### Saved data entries
-- ==== Sys2Proof/Machine/Layout.lean ====
section
/-! DEFINITION. Layout descriptors (06 R149 to R159), reads of many ranges as one access to each code word, and writes of
elements that are not whole bytes. The store unit and the tile mover share them. -/

namespace Sys2Proof.Machine

open Sys2Proof

/-- The first nonzero status. -/
def firstStatus : List Nat → Nat
  | [] => 0
  | x :: xs => if x ≠ 0 then x else firstStatus xs

def chk (ok : Bool) (st : Nat) : Nat := if ok then 0 else st

/-! ### Reading by ranges -/

/-- A byte as a read delivers it. -/
def State.peek (s : State) (a : Nat) : Byte :=
  if s.flips.isEmpty then Memory.byte s.mem a
  else Memory.byte s.mem a ^^^ BitVec.ofNat 8 ((s.decodeAt a).mask / 2 ^ (8 * (a % codeSize a)))

def State.peekBytes (s : State) (a : Nat) : Nat → List Byte
  | 0 => []
  | n + 1 => s.peek a :: State.peekBytes s (a + 1) n

/-- w bits from a bit address on, bit 0 of a byte first (05 R131, 06 R151). -/
def State.peekBits (s : State) (ba w : Nat) : Nat :=
  ofBytes (s.peekBytes (ba / 8) ((ba % 8 + w + 7) / 8)) / 2 ^ (ba % 8) % 2 ^ w

/-- Module-view address of the code word a key of flips stands for. -/
def flipBase (k : Nat) : Nat := if k < d1Top / 64 then k * 64 else if k < d2Top / 16 then k * 16 else k * 8

/-- The code words that may decode with an error: those with one stored, and in D2 every beat of their lines (11 R247). -/
def State.suspects (s : State) : List Nat :=
  (s.flips.flatMap fun e =>
    let b := flipBase e.1
    if locate b == .d2 then (List.range 16).map fun i => b / 256 * 256 + 16 * i else [b]).eraseDups

/-- A range (start, length) meets [a, a + n). -/
def meets (r : Nat × Nat) (a n : Nat) : Bool := r.2 != 0 && n != 0 && r.1 < a + n && a < r.1 + r.2

/-- Two ranges meet. -/
def meet (r t : Nat × Nat) : Bool := meets r t.1 t.2

/-- Read every code word that one of the ranges touches, once: the state the reads leave, without the disposal of
uncorrectable errors, and the code words that were uncorrectable (11 R250). -/
def State.touch (s : State) (rs : List (Nat × Nat)) : State × List Nat :=
  let ws := (s.suspects.filter fun b => rs.any fun r => meets r b (codeSize b)).map fun b => (b, s.decodeAt b)
  (s.afterReads .requester ws, badWords ws)

/-- The disposal of uncorrectable errors met by a unit (11 Table 11-4, 17 Table 17-7). -/
def State.disposeAll (s : State) (ues : List Nat) : State := ues.foldl State.dispose s

/-- An uncorrectable code word lies in a range. -/
def ueIn (ues : List Nat) (r : Nat × Nat) : Bool := ues.any fun b => meets r b (codeSize b)

/-! ### Writing elements (06 R151, 11 R251, R252) -/

/-- An element to be written: bit address, width and value. -/
structure BitWrite where
  at_   : Nat
  width : Nat
  value : Nat
deriving DecidableEq, Repr

/-- Overwrite bits [o, o + w) of old by v. -/
def overBits (old o w v : Nat) : Nat :=
  old % 2 ^ o + (v % 2 ^ w) * 2 ^ o + old / 2 ^ (o + w) * 2 ^ (o + w)

/-- The n-byte code word at b after the writes, in order; cov collects the bits written. Both as numbers of 8 * n bits. -/
def overWord (b n : Nat) (old cov : Nat) : List BitWrite → Nat × Nat
  | [] => (old, cov)
  | x :: xs =>
    let lo := 8 * b
    let hi := 8 * (b + n)
    if x.at_ < hi && lo < x.at_ + x.width then
      let st := max x.at_ lo
      let en := min (x.at_ + x.width) hi
      overWord b n (overBits old (st - lo) (en - st) (x.value / 2 ^ (st - x.at_)))
        (overBits cov (st - lo) (en - st) (2 ^ (en - st) - 1)) xs
    else overWord b n old cov xs

/-- The code words a list of writes touches, each once, in order of first touch. -/
def wordsOf (xs : List BitWrite) : List Nat :=
  (xs.flatMap fun x =>
    let a := x.at_ / 8
    let z := (x.at_ + x.width - 1) / 8
    if x.width = 0 then [] else (List.range (z / codeSize a + 1 - a / codeSize a)).map fun i =>
      (a / codeSize a + i) * codeSize a).eraseDups

/-- Write one code word; part of it is a read-modify-write. -/
def State.putWord (s : State) (b : Nat) (xs : List BitWrite) : State :=
  let n := codeSize b
  let dec := s.decodeAt b
  let old := ofBytes (s.peekBytes b n)
  let r := overWord b n old 0 xs
  let d := whole (toBytes r.1 n)
  if r.2 = 2 ^ (8 * n) - 1 then
    let w := s.storeWord b d
    w.1.disarm w.2
  else
    let s1 := s.rmwRead b dec
    if dec.cls = .bad then s1.dispose b
    else
      let w := s1.storeWord b d
      w.1.disarm w.2

/-- Write elements in order; of two that touch one bit the later remains (06 R152). -/
def State.writeBits (s : State) (xs : List BitWrite) : State :=
  (wordsOf xs).foldl (fun t b => t.putWord b xs) s

/-! ### Descriptors (06 R149) -/

structure Dim where
  ext    : Nat
  stride : Int
  padLo  : Nat
deriving DecidableEq, Repr

structure Layout where
  /-- element width in bits -/
  w      : Nat
  skew   : Nat
  skewKt : Nat
  pad    : Bool
  /-- dimension 0 first -/
  dims   : List Dim
deriving DecidableEq, Repr

def word (ws : List Word) (i : Nat) : Word := ws.getD i 0

def esizeBits (e : Nat) : Nat :=
  match e with
  | 0 => 4
  | 1 => 6
  | 2 => 8
  | 3 => 16
  | 4 => 32
  | _ => 64

def layoutDim (x : Word) : Dim :=
  { ext := bits x 15 0 + 1, stride := signed 32 (bits x 63 32), padLo := bits x 31 16 }

def layoutOf (ws : List Word) : Layout :=
  let d := word ws 0
  { w := esizeBits (bits d 2 0), skew := bits d 18 16, skewKt := bits d 30 24, pad := bit d 8
    dims := (List.range (min (bits d 6 4) 5)).map fun i => layoutDim (word ws (i + 1)) }

/-- The dimension d of a layout, extent 1 where it has none. -/
def Layout.dim (l : Layout) (d : Nat) : Dim := l.dims.getD d ⟨1, 0, 0⟩

/-- Element i of dimension 0 in the units of its bits, and the other dimensions in bytes (06 R151): bit address relative to
the base. -/
def Layout.offset (l : Layout) (idx : List Nat) : Int :=
  let outer : Int := ((l.dims.zip idx).drop 1).foldl (fun x e => x + (e.2 : Int) * e.1.stride) 0
  8 * outer + (idx.getD 0 0 : Int) * (if l.w ≥ 8 then (l.dim 0).stride else 1) * l.w

/-- Elements of the layout (06 R152). -/
def Layout.count (l : Layout) : Nat := l.dims.foldl (fun x d => x * d.ext) 1

/-- Indices of the element of rank r in ascending row-major order (06 R152). -/
def indicesOf : List Dim → Nat → List Nat
  | [], _ => []
  | d :: ds, r => r % d.ext :: indicesOf ds (r / d.ext)

def Layout.indices (l : Layout) (r : Nat) : List Nat := indicesOf l.dims r

/-! ### Validity (06 R153) -/

/-- The rules a descriptor meets by itself; dest says that it is a destination, xform that it belongs to an XFORM. -/
def layoutValid (ws : List Word) (dest xform : Bool) : Bool :=
  let d := word ws 0
  let l := layoutOf ws
  let n := bits d 6 4
  bits d 63 31 = 0 && bits d 23 19 = 0 && bits d 15 9 = 0 && bits d 7 7 = 0 && bits d 3 3 = 0 &&
  word ws 6 = 0 && word ws 7 = 0 &&
  1 ≤ n && n ≤ 5 && bits d 2 0 < 6 &&
  (List.range 5).all (fun i => i < n || word ws (i + 1) = 0) &&
  (l.w ≥ 8 || (l.dim 0).stride = 1) &&
  (l.w < 8 || (l.dims.drop 1).all fun e => e.stride % (l.w / 8 : Nat) = 0) &&
  (!dest || l.dims.all fun e => e.stride != 0 || e.ext = 1) &&
  (l.pad || l.dims.all fun e => e.padLo = 0) &&
  (l.skew != 0 || l.skewKt = 0) && l.skew != 7 &&
  ((dest && xform) || (!l.pad && l.skew = 0))

/-! ### Skewed feed images (06 R159) -/

/-- Values per line slot. -/
def skewP (mode : Nat) : Nat := if mode = 2 || mode = 4 || mode = 6 then 2 else 1
def skewElem (mode : Nat) : Bool := mode = 1 || mode = 2
def skewBand (mode : Nat) : Nat := if mode = 3 || mode = 4 then 32 else 16

/-- G of 05 R136. -/
def skewG (kt : Nat) : Nat := 64 * (kt / 64)

/-- Line length F of 05 R137, and S. -/
def feedLine (kt w p : Nat) : Nat := (kt * w * p + 511) / 512 * 64
def scaleLine (kt band p : Nat) : Nat := ((kt + band - 1) / band * p + 63) / 64 * 64

/-- The row a line's element belongs to. -/
def skewRow (mode j : Nat) : Nat := if skewElem mode then j else j * skewBand mode

/-- Conditions of a skewed destination. -/
def skewValid (l : Layout) : Bool :=
  let kt := l.skewKt + 1
  let line := if skewElem l.skew then feedLine kt l.w (skewP l.skew) else scaleLine kt (skewBand l.skew) (skewP l.skew)
  l.skew = 0 ||
  (l.dims.length = 2 && !l.pad && (l.dim 0).stride = 1 &&
   0 < (l.dim 1).stride && (l.dim 1).stride % 64 = 0 && (line : Int) ≤ (l.dim 1).stride &&
   (l.dim 0).ext = (if skewElem l.skew then kt else (kt + skewBand l.skew - 1) / skewBand l.skew) &&
   (match l.skew with
    | 1 => l.w = 4 || l.w = 6 || l.w = 8 || l.w = 16
    | 2 => l.w = 4 || l.w = 6
    | _ => l.w = 8))

/-- Bit offset of destination element (m, j) of a skewed image. -/
def skewOffset (l : Layout) (m j : Nat) : Int :=
  let p := skewP l.skew
  let line := m / p + min (skewRow l.skew j) (skewG (l.skewKt + 1))
  8 * ((line : Int) * (l.dim 1).stride) + ((j * p + m % p) * l.w : Nat)

/-- Lines of a skewed image. -/
def skewLines (l : Layout) : Nat :=
  let p := skewP l.skew
  ((l.dim 1).ext + p - 1) / p + min (skewRow l.skew ((l.dim 0).ext - 1)) (skewG (l.skewKt + 1))

/-- Bit offset of the element with the indices given. -/
def Layout.place (l : Layout) (idx : List Nat) : Int :=
  if l.skew = 0 then l.offset idx else skewOffset l (idx.getD 1 0) (idx.getD 0 0)

/-! ### Footprints (06 R155) -/

/-- Lowest and highest byte relative to the base. -/
def Layout.bounds (l : Layout) : Int × Int :=
  if l.skew ≠ 0 then (0, (skewLines l : Int) * (l.dim 1).stride - 1)
  else
    let outer := l.dims.drop 1
    let span (d : Dim) : Int := ((d.ext : Int) - 1) * d.stride
    let lo := outer.foldl (fun x d => x + min 0 (span d)) (0 : Int)
    let hi := outer.foldl (fun x d => x + max 0 (span d)) (0 : Int)
    let d0 := l.dim 0
    if l.w ≥ 8 then
      (lo + min 0 (span d0) * (l.w / 8 : Nat), hi + max 0 (span d0) * (l.w / 8 : Nat) + (l.w / 8 : Nat) - 1)
    else (lo, hi + ((d0.ext * l.w - 1) / 8 : Nat))

/-- The footprint at a base: start and length; none when it begins below address 0. -/
def Layout.footprint (l : Layout) (base : Nat) : Option (Nat × Nat) :=
  let b := l.bounds
  if (base : Int) + b.1 < 0 then none
  else some (((base : Int) + b.1).toNat, (b.2 - b.1 + 1).toNat)

/-- Byte range that holds w bits from a bit address on. -/
def bitRange (ba w : Nat) : Nat × Nat := (ba / 8, (ba % 8 + w + 7) / 8)

/-! ### Agreement of an XFORM's descriptors (06 R156) -/

def xformAgree (src dst : Layout) : Bool :=
  src.w = dst.w && src.dims.length = dst.dims.length &&
  (dst.pad || (src.dims.zip dst.dims).all fun e => e.1.ext = e.2.ext)

/-- The source indices a destination element takes, none for padding (06 R156). -/
def padSource (src dst : Layout) (idx : List Nat) : Option (List Nat) :=
  if !dst.pad then some idx
  else
    let js := (idx.zip dst.dims).map fun e => (e.1 : Int) - e.2.padLo
    if (js.zip src.dims).all fun e => 0 ≤ e.1 && e.1 < (e.2.ext : Int) then some (js.map Int.toNat) else none

/-! ### The address of a descriptor (06 R149) -/

/-- Status of the address alone: 0x02 misaligned, 0x01 elsewhere than activation or core-local data memory. -/
def layoutAddr (a : Nat) : Nat := if a % 64 ≠ 0 then 0x02 else if slotAddr a then 0 else 0x01

end Sys2Proof.Machine
end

### Work instructions
If a line in the data above includes the string "that", copy it.

### Result
elements that are not whole bytes. The store unit and the tile mover share them. -/
/-- The code words that may decode with an error: those with one stored, and in D2 every beat of their lines (11 R247). -/
/-- Read every code word that one of the ranges touches, once: the state the reads leave, without the disposal of
uncorrectable errors, and the code words that were uncorrectable (11 R250). -/
/-- Write elements in order; of two that touch one bit the later remains (06 R152). -/
/-- The rules a descriptor meets by itself; dest says that it is a destination, xform that it belongs to an XFORM. -/
/-- Byte range that holds w bits from a bit address on. -/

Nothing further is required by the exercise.